- **Work request**:
Two lines in the data below mark the range: the one with "def TB_EFFINCR_HI_INTFRAC : Field" and the one with "def TB_STEPTHR_THR : Field". Return both, along with every line between them, exactly.

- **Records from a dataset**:
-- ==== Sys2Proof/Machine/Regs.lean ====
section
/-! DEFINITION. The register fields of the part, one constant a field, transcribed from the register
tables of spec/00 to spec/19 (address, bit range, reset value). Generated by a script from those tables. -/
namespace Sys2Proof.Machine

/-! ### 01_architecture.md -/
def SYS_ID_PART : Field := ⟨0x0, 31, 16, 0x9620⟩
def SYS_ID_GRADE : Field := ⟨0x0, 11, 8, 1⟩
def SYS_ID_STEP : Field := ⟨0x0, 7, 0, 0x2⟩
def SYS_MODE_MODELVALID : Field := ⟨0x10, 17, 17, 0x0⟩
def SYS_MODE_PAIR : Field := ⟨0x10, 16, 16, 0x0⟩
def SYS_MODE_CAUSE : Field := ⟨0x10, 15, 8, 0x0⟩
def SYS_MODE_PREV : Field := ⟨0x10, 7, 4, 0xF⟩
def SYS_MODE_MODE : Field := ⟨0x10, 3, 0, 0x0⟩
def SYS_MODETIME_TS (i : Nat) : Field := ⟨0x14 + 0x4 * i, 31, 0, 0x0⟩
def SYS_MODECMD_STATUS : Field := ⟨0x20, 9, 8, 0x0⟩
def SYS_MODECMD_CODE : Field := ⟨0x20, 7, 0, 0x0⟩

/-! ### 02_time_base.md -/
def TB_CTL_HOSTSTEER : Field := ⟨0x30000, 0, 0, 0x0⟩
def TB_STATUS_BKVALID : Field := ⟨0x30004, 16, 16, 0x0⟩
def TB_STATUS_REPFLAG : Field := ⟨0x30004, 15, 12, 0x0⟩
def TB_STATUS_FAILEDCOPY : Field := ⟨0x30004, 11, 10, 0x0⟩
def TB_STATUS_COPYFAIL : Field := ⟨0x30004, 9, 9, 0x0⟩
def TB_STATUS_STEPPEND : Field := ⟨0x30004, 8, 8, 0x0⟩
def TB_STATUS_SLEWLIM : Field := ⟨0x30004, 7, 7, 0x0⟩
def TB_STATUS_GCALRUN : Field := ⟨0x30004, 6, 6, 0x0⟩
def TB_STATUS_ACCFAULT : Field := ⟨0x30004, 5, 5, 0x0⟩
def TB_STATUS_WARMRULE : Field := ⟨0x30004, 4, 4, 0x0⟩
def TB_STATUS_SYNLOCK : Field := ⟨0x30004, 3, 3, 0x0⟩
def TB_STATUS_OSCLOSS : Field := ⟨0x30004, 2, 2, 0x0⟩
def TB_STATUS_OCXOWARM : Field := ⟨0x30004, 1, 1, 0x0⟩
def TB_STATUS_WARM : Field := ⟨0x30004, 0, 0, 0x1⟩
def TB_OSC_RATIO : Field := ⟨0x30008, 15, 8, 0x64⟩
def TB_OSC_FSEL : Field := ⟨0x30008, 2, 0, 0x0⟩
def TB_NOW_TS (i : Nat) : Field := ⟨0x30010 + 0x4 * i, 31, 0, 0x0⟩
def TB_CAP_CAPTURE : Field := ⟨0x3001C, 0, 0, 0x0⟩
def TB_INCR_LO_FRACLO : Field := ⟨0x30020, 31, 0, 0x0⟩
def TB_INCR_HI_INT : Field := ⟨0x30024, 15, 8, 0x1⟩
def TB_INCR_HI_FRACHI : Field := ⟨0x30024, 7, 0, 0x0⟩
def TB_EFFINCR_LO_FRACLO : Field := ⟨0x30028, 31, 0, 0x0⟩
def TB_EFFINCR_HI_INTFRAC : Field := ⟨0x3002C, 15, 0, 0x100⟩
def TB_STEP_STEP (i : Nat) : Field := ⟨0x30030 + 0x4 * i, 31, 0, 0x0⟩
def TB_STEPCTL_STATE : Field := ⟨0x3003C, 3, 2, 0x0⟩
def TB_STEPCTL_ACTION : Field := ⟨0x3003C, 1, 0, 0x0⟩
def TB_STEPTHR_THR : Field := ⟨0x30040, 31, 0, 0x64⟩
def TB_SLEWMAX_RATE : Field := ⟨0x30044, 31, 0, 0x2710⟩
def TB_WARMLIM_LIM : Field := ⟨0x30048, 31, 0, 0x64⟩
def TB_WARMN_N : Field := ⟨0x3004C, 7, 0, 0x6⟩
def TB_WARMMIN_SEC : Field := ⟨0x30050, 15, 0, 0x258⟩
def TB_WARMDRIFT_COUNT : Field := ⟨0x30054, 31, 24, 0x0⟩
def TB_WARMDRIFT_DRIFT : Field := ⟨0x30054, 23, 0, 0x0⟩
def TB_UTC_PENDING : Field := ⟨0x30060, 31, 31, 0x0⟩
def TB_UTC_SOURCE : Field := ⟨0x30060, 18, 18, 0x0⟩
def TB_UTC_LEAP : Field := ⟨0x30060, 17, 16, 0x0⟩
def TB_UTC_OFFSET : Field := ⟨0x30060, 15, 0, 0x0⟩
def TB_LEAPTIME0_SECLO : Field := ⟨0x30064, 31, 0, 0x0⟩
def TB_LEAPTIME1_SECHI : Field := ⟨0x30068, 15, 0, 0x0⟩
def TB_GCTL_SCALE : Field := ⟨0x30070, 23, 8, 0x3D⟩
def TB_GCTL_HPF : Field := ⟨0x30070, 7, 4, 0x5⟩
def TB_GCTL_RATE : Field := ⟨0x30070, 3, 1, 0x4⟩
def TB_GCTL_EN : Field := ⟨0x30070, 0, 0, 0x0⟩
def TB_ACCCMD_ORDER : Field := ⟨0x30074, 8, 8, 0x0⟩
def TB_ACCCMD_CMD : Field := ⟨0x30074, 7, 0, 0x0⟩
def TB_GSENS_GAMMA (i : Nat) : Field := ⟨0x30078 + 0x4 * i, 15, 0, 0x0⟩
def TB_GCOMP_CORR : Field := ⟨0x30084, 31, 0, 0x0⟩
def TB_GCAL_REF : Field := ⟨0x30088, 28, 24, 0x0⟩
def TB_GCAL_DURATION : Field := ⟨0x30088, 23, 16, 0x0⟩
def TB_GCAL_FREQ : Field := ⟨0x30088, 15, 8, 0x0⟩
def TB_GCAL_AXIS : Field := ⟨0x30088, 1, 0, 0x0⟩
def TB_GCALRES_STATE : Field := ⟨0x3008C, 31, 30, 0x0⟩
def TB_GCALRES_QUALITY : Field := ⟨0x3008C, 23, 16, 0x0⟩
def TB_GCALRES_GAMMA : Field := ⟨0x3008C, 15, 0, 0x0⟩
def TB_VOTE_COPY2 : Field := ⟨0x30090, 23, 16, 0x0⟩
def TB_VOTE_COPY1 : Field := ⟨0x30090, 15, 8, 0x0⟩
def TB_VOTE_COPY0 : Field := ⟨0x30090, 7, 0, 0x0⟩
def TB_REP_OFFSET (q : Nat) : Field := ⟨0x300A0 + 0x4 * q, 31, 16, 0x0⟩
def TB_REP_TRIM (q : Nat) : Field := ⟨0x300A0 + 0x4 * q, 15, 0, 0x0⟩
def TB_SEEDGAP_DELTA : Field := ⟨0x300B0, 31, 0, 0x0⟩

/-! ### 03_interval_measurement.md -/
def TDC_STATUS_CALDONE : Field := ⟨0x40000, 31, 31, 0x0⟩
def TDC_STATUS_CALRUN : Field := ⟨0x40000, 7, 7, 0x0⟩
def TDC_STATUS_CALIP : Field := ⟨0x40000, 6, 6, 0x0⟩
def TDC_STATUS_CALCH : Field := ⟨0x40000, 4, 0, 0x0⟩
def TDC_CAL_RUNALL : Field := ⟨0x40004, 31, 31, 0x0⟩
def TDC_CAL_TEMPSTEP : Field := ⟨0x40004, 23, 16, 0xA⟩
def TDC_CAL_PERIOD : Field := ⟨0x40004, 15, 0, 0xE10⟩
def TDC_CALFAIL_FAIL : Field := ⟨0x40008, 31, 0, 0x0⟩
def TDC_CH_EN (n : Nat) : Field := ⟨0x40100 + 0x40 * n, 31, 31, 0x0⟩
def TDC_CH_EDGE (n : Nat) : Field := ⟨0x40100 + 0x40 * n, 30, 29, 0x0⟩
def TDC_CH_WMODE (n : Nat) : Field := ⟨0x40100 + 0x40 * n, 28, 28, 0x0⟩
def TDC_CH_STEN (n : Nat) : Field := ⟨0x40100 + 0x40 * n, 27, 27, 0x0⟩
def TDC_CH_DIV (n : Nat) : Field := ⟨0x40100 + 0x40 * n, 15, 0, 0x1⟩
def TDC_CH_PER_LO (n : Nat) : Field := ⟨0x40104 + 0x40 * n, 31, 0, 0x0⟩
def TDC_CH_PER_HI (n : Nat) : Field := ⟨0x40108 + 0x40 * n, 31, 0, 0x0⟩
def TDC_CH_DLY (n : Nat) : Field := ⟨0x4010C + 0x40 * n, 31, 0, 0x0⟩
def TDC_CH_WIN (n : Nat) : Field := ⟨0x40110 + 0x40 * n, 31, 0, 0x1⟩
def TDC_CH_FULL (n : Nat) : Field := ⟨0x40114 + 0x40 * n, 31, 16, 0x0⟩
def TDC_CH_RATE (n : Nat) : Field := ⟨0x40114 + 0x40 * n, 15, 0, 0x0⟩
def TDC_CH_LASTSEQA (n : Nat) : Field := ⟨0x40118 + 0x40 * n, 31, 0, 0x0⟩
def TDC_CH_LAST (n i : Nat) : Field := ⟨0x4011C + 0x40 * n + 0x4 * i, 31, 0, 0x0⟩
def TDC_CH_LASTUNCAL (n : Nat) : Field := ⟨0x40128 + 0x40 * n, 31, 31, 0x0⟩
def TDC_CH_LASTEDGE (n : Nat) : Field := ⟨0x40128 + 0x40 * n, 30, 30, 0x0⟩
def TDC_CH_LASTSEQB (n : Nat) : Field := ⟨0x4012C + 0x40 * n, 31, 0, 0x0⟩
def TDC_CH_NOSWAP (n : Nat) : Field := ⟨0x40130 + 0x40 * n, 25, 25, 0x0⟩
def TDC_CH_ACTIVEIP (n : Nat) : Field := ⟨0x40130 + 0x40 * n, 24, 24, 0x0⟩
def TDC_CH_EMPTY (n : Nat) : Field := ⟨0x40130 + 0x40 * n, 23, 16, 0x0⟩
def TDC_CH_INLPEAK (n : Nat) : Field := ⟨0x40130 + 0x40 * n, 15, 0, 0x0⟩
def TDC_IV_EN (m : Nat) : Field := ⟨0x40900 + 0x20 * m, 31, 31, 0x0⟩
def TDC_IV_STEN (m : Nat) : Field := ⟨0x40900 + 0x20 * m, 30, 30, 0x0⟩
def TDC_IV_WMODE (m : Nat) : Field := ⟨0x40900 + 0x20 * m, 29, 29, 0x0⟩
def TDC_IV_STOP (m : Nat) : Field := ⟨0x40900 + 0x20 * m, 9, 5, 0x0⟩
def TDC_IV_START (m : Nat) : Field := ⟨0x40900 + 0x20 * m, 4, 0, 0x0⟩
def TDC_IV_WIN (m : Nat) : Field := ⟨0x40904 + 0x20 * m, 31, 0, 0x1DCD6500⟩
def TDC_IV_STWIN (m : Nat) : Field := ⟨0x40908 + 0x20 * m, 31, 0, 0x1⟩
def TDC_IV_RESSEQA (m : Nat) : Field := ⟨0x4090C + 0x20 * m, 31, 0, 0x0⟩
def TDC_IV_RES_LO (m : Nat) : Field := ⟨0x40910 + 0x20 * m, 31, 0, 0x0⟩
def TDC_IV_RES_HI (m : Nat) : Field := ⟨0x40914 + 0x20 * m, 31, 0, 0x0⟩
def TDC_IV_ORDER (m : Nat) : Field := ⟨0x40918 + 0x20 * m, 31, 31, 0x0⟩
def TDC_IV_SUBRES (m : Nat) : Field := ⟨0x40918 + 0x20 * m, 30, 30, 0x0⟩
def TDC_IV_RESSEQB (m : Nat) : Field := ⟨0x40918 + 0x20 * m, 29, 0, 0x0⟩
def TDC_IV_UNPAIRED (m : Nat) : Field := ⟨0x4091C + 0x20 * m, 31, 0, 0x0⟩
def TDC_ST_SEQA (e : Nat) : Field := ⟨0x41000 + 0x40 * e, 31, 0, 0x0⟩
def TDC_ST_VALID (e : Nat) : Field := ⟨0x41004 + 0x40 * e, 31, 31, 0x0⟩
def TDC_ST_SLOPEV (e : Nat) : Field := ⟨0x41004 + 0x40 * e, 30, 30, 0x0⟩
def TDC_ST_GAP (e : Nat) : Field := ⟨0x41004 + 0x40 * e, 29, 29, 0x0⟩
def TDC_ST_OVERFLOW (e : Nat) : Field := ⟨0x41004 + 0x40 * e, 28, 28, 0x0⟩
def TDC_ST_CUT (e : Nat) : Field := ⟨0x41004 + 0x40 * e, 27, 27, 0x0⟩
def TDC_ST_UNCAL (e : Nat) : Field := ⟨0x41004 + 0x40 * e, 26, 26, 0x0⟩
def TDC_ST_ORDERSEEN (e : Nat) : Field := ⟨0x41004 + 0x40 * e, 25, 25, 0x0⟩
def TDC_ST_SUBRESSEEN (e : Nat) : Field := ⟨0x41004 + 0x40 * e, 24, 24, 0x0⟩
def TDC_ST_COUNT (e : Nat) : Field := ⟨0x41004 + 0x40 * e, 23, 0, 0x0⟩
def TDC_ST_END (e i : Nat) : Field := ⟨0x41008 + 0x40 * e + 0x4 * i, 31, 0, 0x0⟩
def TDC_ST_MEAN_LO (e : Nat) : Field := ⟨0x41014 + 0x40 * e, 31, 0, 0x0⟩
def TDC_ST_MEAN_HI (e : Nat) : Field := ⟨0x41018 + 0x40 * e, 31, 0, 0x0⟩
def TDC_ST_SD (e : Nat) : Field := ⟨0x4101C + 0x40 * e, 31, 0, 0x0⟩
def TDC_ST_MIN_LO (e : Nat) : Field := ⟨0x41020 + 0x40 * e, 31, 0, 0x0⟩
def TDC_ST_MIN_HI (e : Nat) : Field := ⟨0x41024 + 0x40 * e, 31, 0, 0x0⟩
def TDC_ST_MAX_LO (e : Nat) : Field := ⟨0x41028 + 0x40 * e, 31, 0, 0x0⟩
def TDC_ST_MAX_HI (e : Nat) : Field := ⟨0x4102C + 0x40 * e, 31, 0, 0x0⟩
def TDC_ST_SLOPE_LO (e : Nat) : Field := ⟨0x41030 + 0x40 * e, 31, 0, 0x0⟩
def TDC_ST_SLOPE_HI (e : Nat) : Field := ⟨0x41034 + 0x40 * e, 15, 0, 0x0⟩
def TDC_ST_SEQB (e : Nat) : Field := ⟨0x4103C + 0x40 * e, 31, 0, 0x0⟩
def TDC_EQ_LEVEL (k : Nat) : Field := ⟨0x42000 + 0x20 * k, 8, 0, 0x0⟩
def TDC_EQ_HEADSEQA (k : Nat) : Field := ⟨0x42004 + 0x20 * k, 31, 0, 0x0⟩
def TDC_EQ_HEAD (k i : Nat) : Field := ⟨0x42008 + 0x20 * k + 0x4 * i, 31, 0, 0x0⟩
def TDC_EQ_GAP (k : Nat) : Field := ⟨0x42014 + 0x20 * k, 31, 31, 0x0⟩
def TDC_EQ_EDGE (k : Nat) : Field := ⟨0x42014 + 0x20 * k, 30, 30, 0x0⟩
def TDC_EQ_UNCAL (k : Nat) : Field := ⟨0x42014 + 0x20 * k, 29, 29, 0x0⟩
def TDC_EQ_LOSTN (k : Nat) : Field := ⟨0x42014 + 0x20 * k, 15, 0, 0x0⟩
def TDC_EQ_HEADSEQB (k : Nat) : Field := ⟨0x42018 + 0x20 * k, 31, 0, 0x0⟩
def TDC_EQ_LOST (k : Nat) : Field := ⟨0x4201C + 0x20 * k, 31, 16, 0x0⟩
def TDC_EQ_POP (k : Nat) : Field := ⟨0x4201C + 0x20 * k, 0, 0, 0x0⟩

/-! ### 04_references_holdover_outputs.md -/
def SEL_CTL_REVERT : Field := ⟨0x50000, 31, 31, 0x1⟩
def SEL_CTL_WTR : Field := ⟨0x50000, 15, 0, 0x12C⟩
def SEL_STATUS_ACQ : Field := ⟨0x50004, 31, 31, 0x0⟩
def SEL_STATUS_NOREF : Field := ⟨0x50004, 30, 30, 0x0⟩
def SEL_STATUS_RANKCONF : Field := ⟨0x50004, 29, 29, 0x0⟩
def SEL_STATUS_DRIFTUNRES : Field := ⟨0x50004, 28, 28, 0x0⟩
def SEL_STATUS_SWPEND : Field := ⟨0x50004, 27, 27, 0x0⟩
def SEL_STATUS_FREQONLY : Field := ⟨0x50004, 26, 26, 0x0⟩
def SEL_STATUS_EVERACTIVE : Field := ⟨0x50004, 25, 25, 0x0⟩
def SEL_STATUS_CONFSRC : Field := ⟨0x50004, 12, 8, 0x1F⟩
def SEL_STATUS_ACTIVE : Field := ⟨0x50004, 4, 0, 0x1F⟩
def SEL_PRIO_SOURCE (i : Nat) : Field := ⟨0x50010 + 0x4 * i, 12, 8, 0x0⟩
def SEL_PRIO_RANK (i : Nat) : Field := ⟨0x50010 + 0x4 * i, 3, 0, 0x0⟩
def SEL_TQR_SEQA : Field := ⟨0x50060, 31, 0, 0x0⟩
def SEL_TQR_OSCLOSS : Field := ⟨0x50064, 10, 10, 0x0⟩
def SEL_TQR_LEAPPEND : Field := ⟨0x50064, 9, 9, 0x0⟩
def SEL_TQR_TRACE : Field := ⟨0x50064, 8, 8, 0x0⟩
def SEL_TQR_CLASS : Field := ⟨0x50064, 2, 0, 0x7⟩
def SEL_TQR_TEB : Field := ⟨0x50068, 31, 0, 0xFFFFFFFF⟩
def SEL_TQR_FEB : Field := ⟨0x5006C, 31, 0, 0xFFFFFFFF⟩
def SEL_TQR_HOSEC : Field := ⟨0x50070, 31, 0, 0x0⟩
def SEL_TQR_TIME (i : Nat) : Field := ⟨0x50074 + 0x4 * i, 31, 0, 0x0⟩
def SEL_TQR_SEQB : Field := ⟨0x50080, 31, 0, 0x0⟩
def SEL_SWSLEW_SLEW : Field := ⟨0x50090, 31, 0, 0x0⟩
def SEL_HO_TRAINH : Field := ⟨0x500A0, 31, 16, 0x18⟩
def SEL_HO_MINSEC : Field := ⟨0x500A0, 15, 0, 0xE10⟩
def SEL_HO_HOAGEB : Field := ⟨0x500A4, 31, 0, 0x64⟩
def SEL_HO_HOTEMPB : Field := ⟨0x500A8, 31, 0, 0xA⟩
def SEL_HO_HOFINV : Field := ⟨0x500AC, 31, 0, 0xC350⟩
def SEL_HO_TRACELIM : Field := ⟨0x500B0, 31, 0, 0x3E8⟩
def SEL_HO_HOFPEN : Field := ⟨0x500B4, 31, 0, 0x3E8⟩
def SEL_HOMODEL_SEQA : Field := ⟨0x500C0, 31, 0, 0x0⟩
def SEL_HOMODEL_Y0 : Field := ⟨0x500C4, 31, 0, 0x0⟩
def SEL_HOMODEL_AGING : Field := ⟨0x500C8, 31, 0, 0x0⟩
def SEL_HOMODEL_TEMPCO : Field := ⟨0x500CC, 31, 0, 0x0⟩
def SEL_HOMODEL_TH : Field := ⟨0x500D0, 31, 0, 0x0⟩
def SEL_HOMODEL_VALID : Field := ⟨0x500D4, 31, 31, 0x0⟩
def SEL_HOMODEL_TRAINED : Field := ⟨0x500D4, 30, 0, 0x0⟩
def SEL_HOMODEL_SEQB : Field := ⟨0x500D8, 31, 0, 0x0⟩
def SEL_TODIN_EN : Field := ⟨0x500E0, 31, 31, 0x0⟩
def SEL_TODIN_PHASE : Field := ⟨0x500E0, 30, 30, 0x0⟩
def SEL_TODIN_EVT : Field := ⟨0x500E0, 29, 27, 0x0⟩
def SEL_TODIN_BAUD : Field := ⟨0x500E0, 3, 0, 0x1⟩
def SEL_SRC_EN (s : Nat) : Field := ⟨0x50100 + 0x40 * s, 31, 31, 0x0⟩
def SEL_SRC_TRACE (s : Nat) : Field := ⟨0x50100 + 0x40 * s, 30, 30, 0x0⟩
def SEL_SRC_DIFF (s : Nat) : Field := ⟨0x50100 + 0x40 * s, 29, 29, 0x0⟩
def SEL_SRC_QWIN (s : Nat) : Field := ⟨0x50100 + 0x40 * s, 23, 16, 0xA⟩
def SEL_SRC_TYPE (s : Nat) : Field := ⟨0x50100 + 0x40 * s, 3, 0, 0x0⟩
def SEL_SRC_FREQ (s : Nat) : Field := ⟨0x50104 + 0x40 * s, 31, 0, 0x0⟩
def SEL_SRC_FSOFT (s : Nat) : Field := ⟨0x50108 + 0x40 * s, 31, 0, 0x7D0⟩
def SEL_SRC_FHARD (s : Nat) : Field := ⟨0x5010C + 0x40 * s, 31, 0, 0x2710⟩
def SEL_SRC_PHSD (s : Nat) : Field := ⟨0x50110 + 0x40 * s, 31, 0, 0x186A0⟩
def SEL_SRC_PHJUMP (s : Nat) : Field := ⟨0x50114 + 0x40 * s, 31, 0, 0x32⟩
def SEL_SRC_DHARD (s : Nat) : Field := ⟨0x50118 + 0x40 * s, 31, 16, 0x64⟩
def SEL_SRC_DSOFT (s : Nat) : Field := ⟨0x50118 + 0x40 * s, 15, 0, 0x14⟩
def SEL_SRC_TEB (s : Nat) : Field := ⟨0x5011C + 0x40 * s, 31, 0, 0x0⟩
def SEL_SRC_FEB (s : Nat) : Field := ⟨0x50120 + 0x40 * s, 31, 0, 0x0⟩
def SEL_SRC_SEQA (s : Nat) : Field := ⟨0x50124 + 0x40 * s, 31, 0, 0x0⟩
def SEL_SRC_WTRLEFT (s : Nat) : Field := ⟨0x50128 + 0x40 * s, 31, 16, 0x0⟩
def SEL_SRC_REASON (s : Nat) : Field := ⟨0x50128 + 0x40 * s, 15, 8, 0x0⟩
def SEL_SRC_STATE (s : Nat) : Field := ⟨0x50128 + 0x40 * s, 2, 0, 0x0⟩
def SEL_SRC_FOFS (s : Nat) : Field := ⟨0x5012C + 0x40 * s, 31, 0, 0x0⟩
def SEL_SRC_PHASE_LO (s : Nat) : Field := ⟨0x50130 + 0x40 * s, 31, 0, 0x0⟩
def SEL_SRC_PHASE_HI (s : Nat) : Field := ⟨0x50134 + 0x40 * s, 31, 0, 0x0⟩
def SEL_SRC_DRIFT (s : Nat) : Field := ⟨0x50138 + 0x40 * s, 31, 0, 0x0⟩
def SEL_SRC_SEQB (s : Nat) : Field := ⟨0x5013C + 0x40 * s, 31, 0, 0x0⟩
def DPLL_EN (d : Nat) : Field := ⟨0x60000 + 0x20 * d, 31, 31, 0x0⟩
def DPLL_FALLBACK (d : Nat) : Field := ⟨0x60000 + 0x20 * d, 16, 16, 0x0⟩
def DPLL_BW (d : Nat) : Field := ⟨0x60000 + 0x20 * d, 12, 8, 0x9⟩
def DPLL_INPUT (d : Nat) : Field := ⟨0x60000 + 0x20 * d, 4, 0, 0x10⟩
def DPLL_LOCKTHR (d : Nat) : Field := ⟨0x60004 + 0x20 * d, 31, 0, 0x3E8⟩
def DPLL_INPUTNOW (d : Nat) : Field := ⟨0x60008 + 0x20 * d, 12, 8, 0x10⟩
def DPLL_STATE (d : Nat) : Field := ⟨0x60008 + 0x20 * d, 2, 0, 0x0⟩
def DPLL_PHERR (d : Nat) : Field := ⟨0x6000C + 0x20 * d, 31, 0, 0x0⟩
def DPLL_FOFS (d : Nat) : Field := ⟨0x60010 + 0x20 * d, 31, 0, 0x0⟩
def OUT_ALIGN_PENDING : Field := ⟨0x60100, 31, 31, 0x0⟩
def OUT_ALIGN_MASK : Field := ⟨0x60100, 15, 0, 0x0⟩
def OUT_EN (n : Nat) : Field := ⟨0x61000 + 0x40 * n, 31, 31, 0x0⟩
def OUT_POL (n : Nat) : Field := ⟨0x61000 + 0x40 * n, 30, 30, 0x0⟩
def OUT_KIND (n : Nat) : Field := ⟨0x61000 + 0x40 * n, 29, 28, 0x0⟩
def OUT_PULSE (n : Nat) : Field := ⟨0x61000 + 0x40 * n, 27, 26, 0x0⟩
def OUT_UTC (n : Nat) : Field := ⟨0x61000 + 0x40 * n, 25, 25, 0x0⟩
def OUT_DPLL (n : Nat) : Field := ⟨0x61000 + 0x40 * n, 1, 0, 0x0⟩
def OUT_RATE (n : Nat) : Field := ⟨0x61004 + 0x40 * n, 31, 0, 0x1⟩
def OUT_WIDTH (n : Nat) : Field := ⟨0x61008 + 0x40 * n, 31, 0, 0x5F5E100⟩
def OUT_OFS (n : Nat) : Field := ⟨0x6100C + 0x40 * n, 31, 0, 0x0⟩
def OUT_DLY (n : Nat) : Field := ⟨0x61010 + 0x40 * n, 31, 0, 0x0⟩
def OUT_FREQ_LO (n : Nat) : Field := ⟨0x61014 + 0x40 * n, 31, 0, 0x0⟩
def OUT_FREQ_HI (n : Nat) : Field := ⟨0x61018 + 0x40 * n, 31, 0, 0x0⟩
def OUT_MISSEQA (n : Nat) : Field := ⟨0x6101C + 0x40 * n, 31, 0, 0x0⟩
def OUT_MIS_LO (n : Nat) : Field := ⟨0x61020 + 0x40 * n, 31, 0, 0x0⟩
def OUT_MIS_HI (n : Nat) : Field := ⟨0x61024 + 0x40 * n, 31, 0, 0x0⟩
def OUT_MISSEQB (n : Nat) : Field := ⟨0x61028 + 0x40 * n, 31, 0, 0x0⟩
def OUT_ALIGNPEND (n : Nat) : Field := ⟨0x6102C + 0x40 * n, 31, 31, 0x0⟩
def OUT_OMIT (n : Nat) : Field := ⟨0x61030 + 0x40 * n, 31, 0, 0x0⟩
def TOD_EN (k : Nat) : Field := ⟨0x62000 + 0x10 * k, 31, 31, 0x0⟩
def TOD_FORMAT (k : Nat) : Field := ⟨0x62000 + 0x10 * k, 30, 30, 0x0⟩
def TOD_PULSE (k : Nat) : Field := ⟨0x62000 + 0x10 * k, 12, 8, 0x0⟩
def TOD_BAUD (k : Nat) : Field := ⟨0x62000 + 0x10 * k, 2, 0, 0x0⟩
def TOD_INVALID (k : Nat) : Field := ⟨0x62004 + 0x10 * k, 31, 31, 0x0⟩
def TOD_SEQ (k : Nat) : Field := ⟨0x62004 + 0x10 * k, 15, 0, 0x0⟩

- **Reply to the task**:
def TB_EFFINCR_HI_INTFRAC : Field := ⟨0x3002C, 15, 0, 0x100⟩
def TB_STEP_STEP (i : Nat) : Field := ⟨0x30030 + 0x4 * i, 31, 0, 0x0⟩
def TB_STEPCTL_STATE : Field := ⟨0x3003C, 3, 2, 0x0⟩
def TB_STEPCTL_ACTION : Field := ⟨0x3003C, 1, 0, 0x0⟩
def TB_STEPTHR_THR : Field := ⟨0x30040, 31, 0, 0x64⟩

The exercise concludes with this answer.